SA DALUYONG NG DIGMAAN
(Working Title)

Synopsis
by
Jose F. Lacaba


Our story is told in a series of flashbacks. The cinematic present is the period from 1945 to 1951, while the flashbacks show us Jose P. Laurel’s childhood and checkered political career, with a time span of more than 50 years.

We open in 1945, in Sugamo Prison, Japan, where Laurel, 53, is in solitary confinement. Laurel, president of the Philippines under the Japanese occupation, is accused of collaboration and treason. As he writes his war memoirs and goes about his daily prison routine, he recalls his childhood and youth.

In July 1946, after a year in Sugamo Prison, and soon after the American grant of independence, Laurel is brought back to the Philippines. He is met at the airport by a sight that brings tears to his eyes: a crowd of welcomers cheering and applauding him, though he stands accused of treason. From the airport Laurel is whisked off to another prison, Muntinlupa, where his wife and family are waiting for him.

In August 1946, Laurel’s case goes to trial in the People’s Court, with Lorenzo Tañada as prosecutor and with a defense panel that includes Claro M. Recto. In a dramatic courtroom scene, one of the judges of the People’s Court, Antonio Quirino, decides to step down and join Laurel’s defense panel.

In the course of the trial, Laurel, now 55, defends himself, explaining why he agreed to serve in the Japanese-sponsored government, first as commissioner of justice and later as President of the Second Republic. Collaboration, he points out, was forced on him by circumstances, specifically, by America’s unpreparedness to defend its colony; but collaboration was also a way to ensure national survival and protect the people against the brutality and depredations of the occupation forces.

As he delivers his fiery courtroom speeches, we intercut another series of flashbacks showing crucial incidents in the dangerous political game by which Laurel, Recto, Manuel Roxas, Benigno Aquino Sr., and other prewar political leaders, while overtly collaborating, seek to outwit and outmaneuver the enemy.


2.

In the flashbacks, we first see Laurel in Tanuan, Batangas, as a rowdy boy who likes to play truant. Once he falls into an open well while showing off that he can walk on its edge. As a teenager he spends a night in a cemetery during Holy Week in order to acquire an anting-anting. The son of a revolutionary who fought in Aguinaldo’s army against both Spanish and American colonizers, the young Laurel seems more interested in affairs of the heart, serenading girls with his guitar and his violin, than in public affairs and patriotic concerns.

The big incident of his teenage days involves a girl from whom he steals a kiss on a dare. The girl’s boyfriend engages Laurel in a balisong duel, but it is the boyfriend who ends up severely wounded. The ensuing court case depletes the resources of Laurel’s widowed mother, forcing the remorseful son to take stock of himself and resolve to go straight. He goes off to Manila as a working student.

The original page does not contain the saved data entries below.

/-- A node that is recovered is a leaf or an internal node. -/
theorem State.recoverNode_ok_cases {fuel code bits n : Nat} {s u : State}
    (h : s.recoverNode (fuel + 1) code bits = .ok n u) (hf : s.br.fail = false) :
    s.dec.count.toNat < Config.maxTreeNodes ∧ s.br.pos + 1 ≤ s.br.limit ∧
    ((s.sbit s.br.pos = true ∧ s.br.pos + 1 + Config.symbolBits ≤ s.br.limit ∧
        s.field (s.br.pos + 1) Config.symbolBits ≤ 260) ∨
      (s.sbit s.br.pos = false ∧ ∃ a b v w, (s.entered code bits).recoverNode fuel code (bits + 1) = .ok a v ∧
        (v.withDec fun d => d.setChildA s.dec.count.toNat a).recoverNode fuel
          (if bits ≤ 7 then code ||| (1 <<< bits) else code) (bits + 1) = .ok b w)) := by
  have hlim := s.br.limit_lt
  unfold State.recoverNode at h
  split at h
  · simp at h
  · next hc =>
    dsimp only at h
    obtain ⟨flag, t1, e1, h⟩ := Res.bind_eq_ok.1 h
    have hl1 : s.br.pos + 1 ≤ s.br.limit := by
      rcases State.brReadOrFail_cases (s := s.withDec Decoder.alloc) (n := 1) (by omega) with ⟨e, _⟩ | ⟨_, _, hl⟩
      · rw [e] at e1; simp at e1
      · exact hl
    refine ⟨by omega, hl1, ?_⟩
    rw [State.brReadOrFail_flag (s := s.withDec Decoder.alloc) (f := s.sbit s.br.pos) hf hl1 rfl] at e1
    simp only [Res.ok.injEq] at e1
    obtain ⟨rfl, rfl⟩ := e1
    have hp : ((s.withDec Decoder.alloc).seek ((s.withDec Decoder.alloc).br.pos + 1)).br.pos = s.br.pos + 1 :=
      State.seek_pos (s.withDec Decoder.alloc) (q := s.br.pos + 1) (by omega)
    cases hb : s.sbit s.br.pos with
    | true =>
      left
      rw [hb, if_pos (show true.toNat = 1 from rfl)] at h
      obtain ⟨x, t2, e2, h⟩ := Res.bind_eq_ok.1 h
      rcases State.brReadOrFail_cases (s := (s.withDec Decoder.alloc).seek ((s.withDec Decoder.alloc).br.pos + 1))
        (n := Config.symbolBits) (by decide) with ⟨e, _⟩ | ⟨e, _, hl2⟩
      · rw [e] at e2; simp at e2
      · rw [e, hp] at e2
        rw [hp] at hl2
        simp only [Res.ok.injEq] at e2
        refine ⟨rfl, hl2, ?_⟩
        split at h
        · simp at h
        · next hx =>
          rw [← e2.1, State.field_congr (s := s)
            (t := (s.withDec Decoder.alloc).seek ((s.withDec Decoder.alloc).br.pos + 1)) rfl rfl] at hx
          omega
    | false =>
      right
      rw [hb, if_neg (show ¬false.toNat = 1 by decide)] at h
      obtain ⟨a, v, ea, h⟩ := Res.bind_eq_ok.1 h
      obtain ⟨b, w, eb, h⟩ := Res.bind_eq_ok.1 h
      exact ⟨rfl, a, b, v, w, ea, eb⟩

/-- Where the recovery of a description leaves the machine. -/
theorem State.recoverNode_arrives {t : HTree} {fuel code bits n : Nat} {s u : State}
    (e : s.recoverNode fuel code bits = .ok n u) (h : s.hasBits s.br.pos t.describe) (hf : s.br.fail = false)
    (hs : ∀ x ∈ t.symbols, x ≤ 260) (hd : t.depth < fuel) (hok : s.dec.ok)
    (hn : s.dec.count.toNat + t.nodes ≤ Config.maxTreeNodes) (hcode : bits ≤ 8 → code < 2 ^ bits) :
    n = s.dec.count.toNat ∧ u.br.pos = s.br.pos + t.describe.length ∧ u.br.fail = false ∧ u.input = s.input ∧
      u.br.stop = s.br.stop ∧ u.dec.ok ∧ u.dec.count.toNat = s.dec.count.toNat + t.nodes := by
  obtain ⟨d, r, fd⟩ := State.recoverNode_of_hasBits (fuel := fuel) (code := code) (bits := bits) h hf hs hd hok.1 hok.2.1 hn
    hcode
  rw [r] at e
  simp only [Res.ok.injEq] at e
  obtain ⟨rfl, rfl⟩ := e
  have hl := h.1
  have hlim := s.br.limit_lt
  refine ⟨rfl, State.seek_pos s (by omega), hf, rfl, rfl, ⟨fd.dnode.trans hok.1, fd.lut.trans hok.2.1, ?_⟩, fd.count⟩
  have := fd.count
  show d.count.toNat ≤ _
  omega

/-- Whatever is recovered was a description in the stream (R155, R159, R160). -/
theorem State.describe_of_recoverNode {fuel code bits n : Nat} {s u : State}
    (h : s.recoverNode fuel code bits = .ok n u) (hf : s.br.fail = false) (hok : s.dec.ok)
    (hcode : bits ≤ 8 → code < 2 ^ bits) :
    ∃ t : HTree, s.hasBits s.br.pos t.describe ∧ (∀ x ∈ t.symbols, x ≤ 260) ∧ t.depth < fuel ∧
      s.dec.count.toNat + t.nodes ≤ Config.maxTreeNodes := by
  induction fuel generalizing code bits n s u with
  | zero => simp [State.recoverNode] at h
  | succ fuel ih =>
    have hlim := s.br.limit_lt
    obtain ⟨hc, hl1, h⟩ := State.recoverNode_ok_cases h hf
    have c1 := Decoder.alloc_count (d := s.dec) (by omega)
    rcases h with ⟨hb, hl2, hx⟩ | ⟨hb, a, b, v, w, ea, eb⟩
    · refine ⟨.leaf (s.field (s.br.pos + 1) Config.symbolBits), ?_, ?_, by simp [HTree.depth], ?_⟩
      · rw [HTree.describe, State.hasBits_cons]
        refine ⟨⟨hl1, hb⟩, ?_⟩
        rw [State.hasBits_iff]
        refine ⟨by rw [bitsOf_length]; exact hl2, fun i hi => ?_⟩
        rw [bitsOf_getElem, State.field_testBit]
        rw [bitsOf_length] at hi
        simp [hi]
      · intro y hy
        rw [HTree.symbols, List.mem_singleton] at hy
        rw [hy]; exact hx
      · simp only [HTree.nodes]; omega
    · have hcA : bits + 1 ≤ 8 → code < 2 ^ (bits + 1) := fun hb =>
        Nat.lt_of_lt_of_le (hcode (by omega)) (Nat.pow_le_pow_right (by omega) (by omega))
      have hcB : bits + 1 ≤ 8 → (if bits ≤ 7 then code ||| (1 <<< bits) else code) < 2 ^ (bits + 1) := fun hb => by
        have := hcode (by omega)
        rw [if_pos (by omega), childB_code this, Nat.pow_succ]; omega
      have hn1 : (s.entered code bits).dec.count.toNat = s.dec.count.toNat + 1 := by
        simp only [State.entered, Decoder.setJump_count, c1]
      have hok1 : (s.entered code bits).dec.ok :=
        ⟨by simpa [State.entered] using hok.1, by simpa [State.entered] using hok.2.1, by omega⟩
      have hp1 : (s.entered code bits).br.pos = s.br.pos + 1 := State.seek_pos s (by omega)
      have hf1 : (s.entered code bits).br.fail = false := hf
      have hi1 : (s.entered code bits).input = s.input := rfl
      have hm1 : (s.entered code bits).br.stop = s.br.stop := rfl
      generalize s.entered code bits = s1 at *
      obtain ⟨ta, ha1, ha2, ha3, ha4⟩ := ih ea hf1 hok1 hcA
      obtain ⟨-, pv, fv, iv, lv, kv, cv⟩ := State.recoverNode_arrives ea ha1 hf1 ha2 ha3 hok1 ha4 hcA
      have hokv : (v.withDec fun d => d.setChildA s.dec.count.toNat a).dec.ok :=
        ⟨by simpa using kv.1, by simpa using kv.2.1, by simpa using kv.2.2⟩
      obtain ⟨tb, hb1, hb2, hb3, hb4⟩ := ih eb fv hokv hcB
      rw [State.hasBits_congr (s := s) (by exact lv.trans hm1) (by exact iv.trans hi1)] at hb1
      rw [State.hasBits_congr (s := s) hm1 hi1, hp1] at ha1
      simp only [State.withDec_br, State.withDec_dec, Decoder.setChildA_count] at hb1 hb4
      rw [pv, hp1] at hb1
      refine ⟨.node ta tb, ?_, ?_, ?_, ?_⟩
      · rw [HTree.describe, State.hasBits_cons, State.hasBits_append]
        exact ⟨⟨hl1, hb⟩, ha1, hb1⟩
      · intro x hx
        rcases List.mem_append.1 hx with hx | hx
        · exact ha2 x hx
        · exact hb2 x hx
      · simp only [HTree.depth]; omega
      · simp only [HTree.nodes]; omega

end Sys2Proof.Machine
end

At 20 Laurel elopes with the strong-willed Paciencia Hidalgo, also of Batangas. As a young husband and father, he takes the bar and places second, then goes to Yale on a scholarship and earns a doctorate in constitutional law with top honors.

At 33, not long after his return to the Philippines, Laurel becomes the youngest member of the cabinet when the American governor-general, Leonard Wood, appoints him secretary of the interior. It is a short-lived assignment. Barely five months later, Laurel suspends an American police detective accused of corruption. When Wood reinstates his fellow American, Laurel clashes with his boss and subsequently resigns in disgust. His move precipitates a cabinet crisis: all the Filipino cabinet members resign in a gesture of sympathy.

Two years later Laurel runs for the Senate (election at this time is by district) and wins handily, though he is a newcomer pitted against a veteran politico. When a constitutional convention is called in 1934, the 43-year-old Laurel is elected delegate from Batangas, along with another Batangueño, a political rival who is nevertheless a close friend: Claro M. Recto.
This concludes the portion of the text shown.